BMR Calculator
Calculate your Basal Metabolic Rate — the minimum calories your body burns every day just to keep you alive, at complete rest.
BMR Calculator
Mifflin-St Jeor · Harris-Benedict
BMR is the foundation of your caloric needs. Multiply it by your activity factor to get TDEE (Total Daily Energy Expenditure). Even if you did nothing all day, your body would burn this many calories keeping your organs, brain, and metabolism running.
Mifflin-St Jeor (men): 10W + 6.25H - 5A + 5. (women): 10W + 6.25H - 5A - 161.
BMR by Weight & Sex (Mifflin-St Jeor, age 30, 175cm / 5'9")
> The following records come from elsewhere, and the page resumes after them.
-- ==== Sys2Proof/Tests/Slice0.lean ====
section
/-! SUPPORT. Tests of the model on small states, one step each, with the results the manual works out or states;
and for each statement with hypotheses a concrete state that meets them. -/

/- The tests are many small kernel evaluations: one after another they need one stack, all at once dozens. -/
set_option Elab.async false

namespace Sys2Proof.Tests

open Sys2Proof Sys2Proof.Machine

/-! ### Small states -/

/-- The state a command leaves. -/
def after (c : Instr) (s : State) : State :=
  match exec c s with
  | .next t => t
  | _ => s

/-- The state one step leaves. -/
def afterStep (s : State) : State :=
  match step s with
  | .next t => t
  | _ => s

/-- The bytes of a list of numbers. -/
def bytes (l : List Nat) : List Byte := l.map (BitVec.ofNat 8)

/-- A data frame. -/
def dataFrame (dst src seq : Nat) (payload : List Nat) : Frame :=
  ⟨BitVec.ofNat 8 dst, BitVec.ofNat 8 src, .data, false, BitVec.ofNat 4 seq, 0, bytes payload⟩

/-- A frame without payload, as a reply is. -/
def replyFrame (t : FrameType) (dst src seq : Nat) : Frame :=
  ⟨BitVec.ofNat 8 dst, BitVec.ofNat 8 src, t, false, BitVec.ofNat 4 seq, 0, []⟩

/-- A management request to port A of the state after reset, own address 224. -/
def requestFrame (src : Nat) (payload : List Nat) : Frame :=
  ⟨224, BitVec.ofNat 8 src, .mgmt, false, 0, 0, bytes payload⟩

/-- A request slot from station `src` of port A. -/
def request (src : Nat) (payload : List Nat) : MgmtSlot :=
  ⟨.request, requestFrame src payload, .A, BitVec.ofNat 8 src, .none⟩

/-- A response slot with a trigger, for station 1 of port A. -/
def response (t : Trigger) : MgmtSlot := ⟨.response, ⟨1, 224, .mgmt, false, 0, 0, bytes [9, 18, 0, 0]⟩, .A, 1, t⟩

/-- A data-origin slot with a frame. -/
def dataSlot (f : Frame) : DataSlot := ⟨.forward, f, .B, 12, 11, 3, 0, 0, .A, .normal, false, false⟩

/-- Station 1 of port A writes, station 2 of port B reads. -/
def managed : State :=
  { State.reset with managers := [⟨.A, 1, .write, none, none⟩, ⟨.B, 2, .read, none, none⟩] }

/-- `managed`, with a request of the writer at the head of the agent queue. -/
def asked (payload : List Nat) : State := { managed with agentQueue := [request 1 payload] }

/-- `asked`, the writer owning the edit session. -/
def edited (payload : List Nat) : State := { asked payload with session := some ⟨.A, 1, 30, 30000⟩ }

/-- Port A in a transmit state, with a slot in its transmit position. -/
def holding (st : TxState) (x : Slot) : State :=
  { State.reset with portA := { State.reset.portA with tx := { State.reset.portA.tx with state := st, pos := some x } } }

/-- `s`, with frame `f` assembled at port A. -/
def received (s : State) (f : Frame) : State :=
  { s with
    portA := { s.portA with
      rx := { s.portA.rx with state := .receiving, buffer := f.onLine, count := f.onLine.length } } }

/-- `received`, the frame's first start bit read within the reply wait. -/
def answered (s : State) (f : Frame) : State :=
  { received s f with portA := { (received s f).portA with rx := { (received s f).portA.rx with inWait := true } } }

/-- A bank whose entry 0 matches every frame, with chain STOP and profile 0, and a given profile 0. -/
def ruled (e : RuleEntry) (q : Profile) : Bank :=
  { powerOnBank with entries := powerOnBank.entries.set 0 e, profiles := powerOnBank.profiles.set 0 q }

/-- An entry that matches every frame. -/
def anyFrame : RuleEntry := { powerOnEntry with valid := true, types := ⟨true, true, true⟩ }
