-- ==== Sys2Proof/Syntax.lean ====
section
/-!
DEFINITION. The five commands of KCORE, one constructor per row of spec/opcode_table.json, and the transaction that carries
one on the command port. Operands the spec calls plain unsigned numbers (VARIANT, N, REG: 30_encoding.md R82, R83, R85, R86)
are natural numbers; WellFormed says which fit their fields.
-/

namespace Sys2Proof

/-- A decoded command. -/
inductive Instr where
  /-- INIT: create an instance of the variant with this number (43_control.md R180). -/
  | init (variant : Nat)
  /-- ABSORB: append the low `n` bytes of `data` to the message (41_absorb.md R144). -/
  | absorb (n : Nat) (data : Word)
  /-- FINALIZE: pad, permute, latch the digest, then reset or release (42_finalize.md R163). -/
  | finalize (destroy : Bool)
  /-- CLEAR: abandon the message, then reset or release (43_control.md R183). -/
  | clear (destroy : Bool)
  /-- READ: return the register with this index (43_control.md R185). -/
  | read (reg : Nat)
  deriving DecidableEq, Repr

/-- One transaction on the command port: CMD with its DATA (30_encoding.md R80). -/
structure Command where
  cmd  : CmdWord
  data : Word
  deriving DecidableEq, Repr

end Sys2Proof
end

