-- ==== Sys2Proof/Machine/Control.lean ====
section
/-!
DEFINITION. Lifecycle and register access: INIT, CLEAR, READ (43_control.md R180, R183, R185), and the execution of a word
that decodes as ILLEGAL (60_exceptions.md R202).
-/

namespace Sys2Proof.Machine

/-- The state a successful INIT of variant `v` leaves, before its response (43_control.md R180). -/
def freshInstance (v : Variant) (s : State) : State :=
  clearError (clearDigest (configure v (clearComputation s)))

/-- INIT(VARIANT) (43_control.md R180). -/
def execInit (variant : Nat) (s : State) : Host.Outcome State Fault Refusal :=
  match variantOfNumber variant with
  | none   => .next (failWith .invalidVariant s)
  | some v => .next (respondStatus (freshInstance v s))

/-- CLEAR(D) (43_control.md R183). -/
def execClear (destroy : Bool) (s : State) : Host.Outcome State Fault Refusal :=
  if destroy = false ∧ s.cfg = false then .next (failWith .notConfigured s)
  else .next (respondStatus (releaseIf destroy (clearDigest (clearComputation s))))

/-- The register map of READ: the value at a legal index, nothing at a reserved one (10_state.md R34, 43_control.md R185). -/
def readRegister (reg : Nat) (s : State) : Option Word :=
  if reg = 0x00 then some (statusResponse s)
  else if reg = 0x01 then some (BitVec.ofNat 64 (variantBits s.var))
  else if reg = 0x02 then some s.bproc
  else if 0x08 ≤ reg ∧ reg ≤ 0x0F then some (digestWord s (reg - 8))
  else none

/-- READ(REG) (43_control.md R185). -/
def execRead (reg : Nat) (s : State) : Host.Outcome State Fault Refusal :=
  match readRegister reg s with
  | some v => .next (respond v s)
  | none   => .next (failWith .badRegister s)

/-- Executing a word that decodes as ILLEGAL (30_encoding.md R87, 60_exceptions.md R202). -/
def execIllegal (s : State) : Host.Outcome State Fault Refusal := .next (failWith .illegalCommand s)

end Sys2Proof.Machine
end

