-- ==== Sys2Proof/Laws/Absorb.lean ====
section
/-!
SUPPORT. What absorbing can do: the two outcomes of AbsorbByte, the fields no absorbing touches, and how a block and the pending
buffer are read.
-/

namespace Sys2Proof.Machine

/-- AbsorbByte has two outcomes: the byte is pending, or the block it completes is flushed. -/
theorem absorbByte_cases (s : State) (b : Byte) :
    (blockFull (appendByte b s) = false ∧ absorbByte s b = appendByte b s) ∨
    (blockFull (appendByte b s) = true ∧ absorbByte s b = flushBlock (appendByte b s)) := by
  unfold absorbByte
  cases blockFull (appendByte b s) <;> simp

@[simp] theorem absorbBytes_nil (s : State) : absorbBytes [] s = s := rfl

@[simp] theorem absorbBytes_cons (b : Byte) (bs : List Byte) (s : State) :
    absorbBytes (b :: bs) s = absorbBytes bs (absorbByte s b) := rfl

theorem absorbBytes_append (as bs : List Byte) (s : State) :
    absorbBytes (as ++ bs) s = absorbBytes bs (absorbBytes as s) := List.foldl_append

/-- What AbsorbByte keeps: every observation that does not look at the lanes, PBUF, PLEN and BPROC. -/
theorem absorbByte_keeps {α : Type} (f : State → α)
    (hf : ∀ s l p n k, f { s with lanes := l, pbuf := p, plen := n, bproc := k } = f s) (s : State) (b : Byte) :
    f (absorbByte s b) = f s := by
  obtain ⟨_, h⟩ | ⟨_, h⟩ := absorbByte_cases s b <;> rw [h]
  · exact hf s s.lanes _ _ s.bproc
  · exact hf s _ _ _ _

/-- Absorbing any bytes keeps the same. -/
theorem absorbBytes_keeps {α : Type} (f : State → α)
    (hf : ∀ s l p n k, f { s with lanes := l, pbuf := p, plen := n, bproc := k } = f s) (bs : List Byte) :
    ∀ s, f (absorbBytes bs s) = f s := by
  induction bs with
  | nil => exact fun _ => rfl
  | cons b bs ih => exact fun s => (ih _).trans (absorbByte_keeps f hf s b)

@[simp] theorem absorbByte_cfg (s : State) (b : Byte) : (absorbByte s b).cfg = s.cfg :=
  absorbByte_keeps (·.cfg) (fun _ _ _ _ _ => rfl) s b
@[simp] theorem absorbByte_var (s : State) (b : Byte) : (absorbByte s b).var = s.var :=
  absorbByte_keeps (·.var) (fun _ _ _ _ _ => rfl) s b
@[simp] theorem absorbByte_dig (s : State) (b : Byte) : (absorbByte s b).dig = s.dig :=
  absorbByte_keeps (·.dig) (fun _ _ _ _ _ => rfl) s b
@[simp] theorem absorbByte_dv (s : State) (b : Byte) : (absorbByte s b).dv = s.dv :=
  absorbByte_keeps (·.dv) (fun _ _ _ _ _ => rfl) s b
@[simp] theorem absorbByte_err (s : State) (b : Byte) : (absorbByte s b).err = s.err :=
  absorbByte_keeps (·.err) (fun _ _ _ _ _ => rfl) s b
@[simp] theorem absorbByte_resp (s : State) (b : Byte) : (absorbByte s b).resp = s.resp :=
  absorbByte_keeps (·.resp) (fun _ _ _ _ _ => rfl) s b
@[simp] theorem absorbByte_launched (s : State) (b : Byte) : (absorbByte s b).launched = s.launched :=
  absorbByte_keeps (·.launched) (fun _ _ _ _ _ => rfl) s b
@[simp] theorem absorbByte_everFailed (s : State) (b : Byte) : (absorbByte s b).everFailed = s.everFailed :=
  absorbByte_keeps (·.everFailed) (fun _ _ _ _ _ => rfl) s b
@[simp] theorem absorbByte_port (s : State) (b : Byte) : (absorbByte s b).port = s.port :=
  absorbByte_keeps (·.port) (fun _ _ _ _ _ => rfl) s b
@[simp] theorem absorbByte_responses (s : State) (b : Byte) : (absorbByte s b).responses = s.responses :=
  absorbByte_keeps (·.responses) (fun _ _ _ _ _ => rfl) s b
@[simp] theorem absorbBytes_cfg (bs : List Byte) (s : State) : (absorbBytes bs s).cfg = s.cfg :=
  absorbBytes_keeps (·.cfg) (fun _ _ _ _ _ => rfl) bs s
@[simp] theorem absorbBytes_var (bs : List Byte) (s : State) : (absorbBytes bs s).var = s.var :=
  absorbBytes_keeps (·.var) (fun _ _ _ _ _ => rfl) bs s
@[simp] theorem absorbBytes_dig (bs : List Byte) (s : State) : (absorbBytes bs s).dig = s.dig :=
  absorbBytes_keeps (·.dig) (fun _ _ _ _ _ => rfl) bs s
@[simp] theorem absorbBytes_dv (bs : List Byte) (s : State) : (absorbBytes bs s).dv = s.dv :=
  absorbBytes_keeps (·.dv) (fun _ _ _ _ _ => rfl) bs s
@[simp] theorem absorbBytes_err (bs : List Byte) (s : State) : (absorbBytes bs s).err = s.err :=
  absorbBytes_keeps (·.err) (fun _ _ _ _ _ => rfl) bs s
@[simp] theorem absorbBytes_resp (bs : List Byte) (s : State) : (absorbBytes bs s).resp = s.resp :=
  absorbBytes_keeps (·.resp) (fun _ _ _ _ _ => rfl) bs s
@[simp] theorem absorbBytes_launched (bs : List Byte) (s : State) : (absorbBytes bs s).launched = s.launched :=
  absorbBytes_keeps (·.launched) (fun _ _ _ _ _ => rfl) bs s
@[simp] theorem absorbBytes_everFailed (bs : List Byte) (s : State) : (absorbBytes bs s).everFailed = s.everFailed :=
  absorbBytes_keeps (·.everFailed) (fun _ _ _ _ _ => rfl) bs s
@[simp] theorem absorbBytes_port (bs : List Byte) (s : State) : (absorbBytes bs s).port = s.port :=
  absorbBytes_keeps (·.port) (fun _ _ _ _ _ => rfl) bs s
@[simp] theorem absorbBytes_responses (bs : List Byte) (s : State) : (absorbBytes bs s).responses = s.responses :=
  absorbBytes_keeps (·.responses) (fun _ _ _ _ _ => rfl) bs s

/-- Absorbing does not look at RESP. -/
theorem absorbByte_setResp (s : State) (b : Byte) (r : Word) :
    absorbByte { s with resp := r } b = { absorbByte s b with resp := r } := by
  unfold absorbByte
  change (if blockFull (appendByte b s) = true then _ else _) = _
  split <;> rfl

theorem absorbBytes_setResp (bs : List Byte) (s : State) (r : Word) :
    absorbBytes bs { s with resp := r } = { absorbBytes bs s with resp := r } := by
  induction bs generalizing s with
  | nil => rfl
  | cons b bs ih => rw [absorbBytes_cons, absorbByte_setResp, ih, absorbBytes_cons]

/-- STATUS does not show RESP. -/
@[simp] theorem statusResponse_setResp (s : State) (r : Word) :
    statusResponse { s with resp := r } = statusResponse s := rfl

/-- Lane i of the masked XOR. -/
@[simp] theorem getElem_xorBlock (rl : Nat) (block : Nat → Byte) (a : LaneFile) (i : Nat) (h : i < 25) :
    (xorBlock rl block a)[i] = if i < rl then a[i] ^^^ le64 (fun k => block (8 * i + k)) else a[i] := by
  simp [xorBlock, h]

/-- The multiplexer reads only bytes 0..8*RL-1 of the block. -/
theorem xorBlock_congr {rl : Nat} {b c : Nat → Byte} (a : LaneFile) (h : ∀ j, j < 8 * rl → b j = c j) :
    xorBlock rl b a = xorBlock rl c a := by
  ext i hi : 1
  simp only [getElem_xorBlock]
  split
  · rw [le64_congr fun k hk => h (8 * i + k) (by omega)]
  · rfl

/-- AbsorbBlock reads only bytes 0..BS-1 of the block. -/
theorem absorbBlock_congr {b c : Nat → Byte} (s : State) (h : ∀ j, j < blockSize s.var → b j = c j) :
    absorbBlock b s = absorbBlock c s := by
  unfold absorbBlock
  rw [xorBlock_congr s.lanes fun j hj => h j (by rw [← eight_mul_rateLanes]; exact hj)]

theorem pbufByte_of_lt (s : State) (j : Nat) (h : j < 144) : pbufByte s j = s.pbuf[j] := by
  simp [pbufByte, h]

theorem pbufByte_of_le (s : State) (j : Nat) (h : 144 ≤ j) : pbufByte s j = 0#8 := by
  simp [pbufByte, show ¬ j < 144 by omega]

/-- What appending a byte leaves at index j. -/
theorem pbufByte_appendByte (b : Byte) (s : State) (j : Nat) :
    pbufByte (appendByte b s) j = if j = s.plen.toNat ∧ j < 144 then b else pbufByte s j := by
  by_cases hj : j < 144
  · simp [pbufByte, hj, List.getElem_set, eq_comm]
  · simp [pbufByte, hj]

/-- PLEN after appending, while the buffer is not full. -/
theorem appendByte_plen_toNat (b : Byte) (s : State) (h : s.plen.toNat < 144) :
    (appendByte b s).plen.toNat = s.plen.toNat + 1 := by
  simp [BitVec.toNat_add]
  omega

/-- AbsorbByte below the boundary. -/
theorem absorbByte_below (s : State) (b : Byte) (hp : s.plen.toNat + 1 < blockSize s.var) (hb : s.plen.toNat < 144) :
    absorbByte s b = appendByte b s := by
  obtain ⟨_, h⟩ | ⟨hf, _⟩ := absorbByte_cases s b
  · exact h
  · simp only [blockFull, decide_eq_true_eq, appendByte_plen_toNat b s hb, appendByte_var] at hf
    omega

/-- AbsorbByte at the boundary. -/
theorem absorbByte_at (s : State) (b : Byte) (hp : s.plen.toNat + 1 = blockSize s.var) (hb : s.plen.toNat < 144) :
    absorbByte s b = flushBlock (appendByte b s) := by
  obtain ⟨hf, _⟩ | ⟨_, h⟩ := absorbByte_cases s b
  · simp only [blockFull, decide_eq_false_iff_not, appendByte_plen_toNat b s hb, appendByte_var] at hf
    omega
  · exact h

/-- AbsorbByte keeps PLEN below BS, and counts it modulo BS. -/
theorem absorbByte_plen (s : State) (b : Byte) (hv : s.var ≠ .unset) (hp : s.plen.toNat < blockSize s.var) :
    (absorbByte s b).plen.toNat = (s.plen.toNat + 1) % blockSize s.var := by
  have hbs := (blockSize_bounds s.var hv).2
  by_cases h : s.plen.toNat + 1 < blockSize s.var
  · rw [absorbByte_below s b h (by omega), appendByte_plen_toNat b s (by omega), Nat.mod_eq_of_lt h]
  · rw [absorbByte_at s b (by omega) (by omega)]
    simp [show s.plen.toNat + 1 = blockSize s.var by omega]

/-- Absorbing keeps PLEN below BS. -/
theorem absorbBytes_plen_lt (bs : List Byte) (s : State) (hv : s.var ≠ .unset) (hp : s.plen.toNat < blockSize s.var) :
    (absorbBytes bs s).plen.toNat < blockSize s.var := by
  induction bs generalizing s with
  | nil => exact hp
  | cons b bs ih =>
    have h := ih (absorbByte s b) (by simpa using hv)
      (by rw [absorbByte_plen s b hv hp, absorbByte_var]; exact Nat.mod_lt _ (by omega))
    simpa using h

/-- A cleared digest register reads 0 at every index. -/
theorem digByte_of_cleared {s : State} (h : s.dig = Vector.replicate 64 0#8) (k : Nat) : digByte s k = 0#8 := by
  unfold digByte
  rw [h, Vector.toList_replicate, List.getD_eq_getElem?_getD, List.getElem?_replicate]
  split <;> rfl

/-- What DIG holds at byte k. -/
theorem getElem_digestOf (v : Variant) (a : LaneFile) (k : Nat) (h : k < 64) :
    (digestOf v a)[k] = if k < digestLength v then byteOf (a[k / 8]'(by omega)) (k % 8) else 0x00#8 := by
  unfold digestOf
  simp [laneNumber_eq a (k / 8) (by omega)]

end Sys2Proof.Machine
end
| Weight | Male BMR (kcal) | Female BMR (kcal) |
|---|---|---|
| 55 kg / 121 lbs | ~1,450 | ~1,289 |
| 70 kg / 154 lbs | ~1,600 | ~1,439 |
| 85 kg / 187 lbs | ~1,750 | ~1,589 |
| 100 kg / 220 lbs | ~1,900 | ~1,739 |
| 115 kg / 253 lbs | ~2,050 | ~1,889 |
BMR vs TDEE — What's the Difference?
BMR is your resting calorie burn — the calories needed just to keep you alive. TDEE (Total Daily Energy Expenditure) is BMR multiplied by an activity factor (1.2–1.9). BMR is typically 60–70% of TDEE for most active people. A sedentary office worker multiplies BMR × 1.2; a hard-training athlete may multiply by 1.7–1.9. Use the TDEE calculator to get your full daily calorie need.
What Affects BMR?
The main factors are lean body mass, age, sex, and height. Muscle tissue is metabolically more active than fat — so two people of the same weight can have very different BMRs if one is more muscular. BMR naturally declines about 1–2% per decade from age 30, which is why maintaining muscle mass through resistance training is important as you age.
Note on formulas: Mifflin-St Jeor is generally the most accurate for average adults. Harris-Benedict (revised) is shown for comparison. If you know your body fat %, the Katch-McArdle formula using lean mass is even more precise.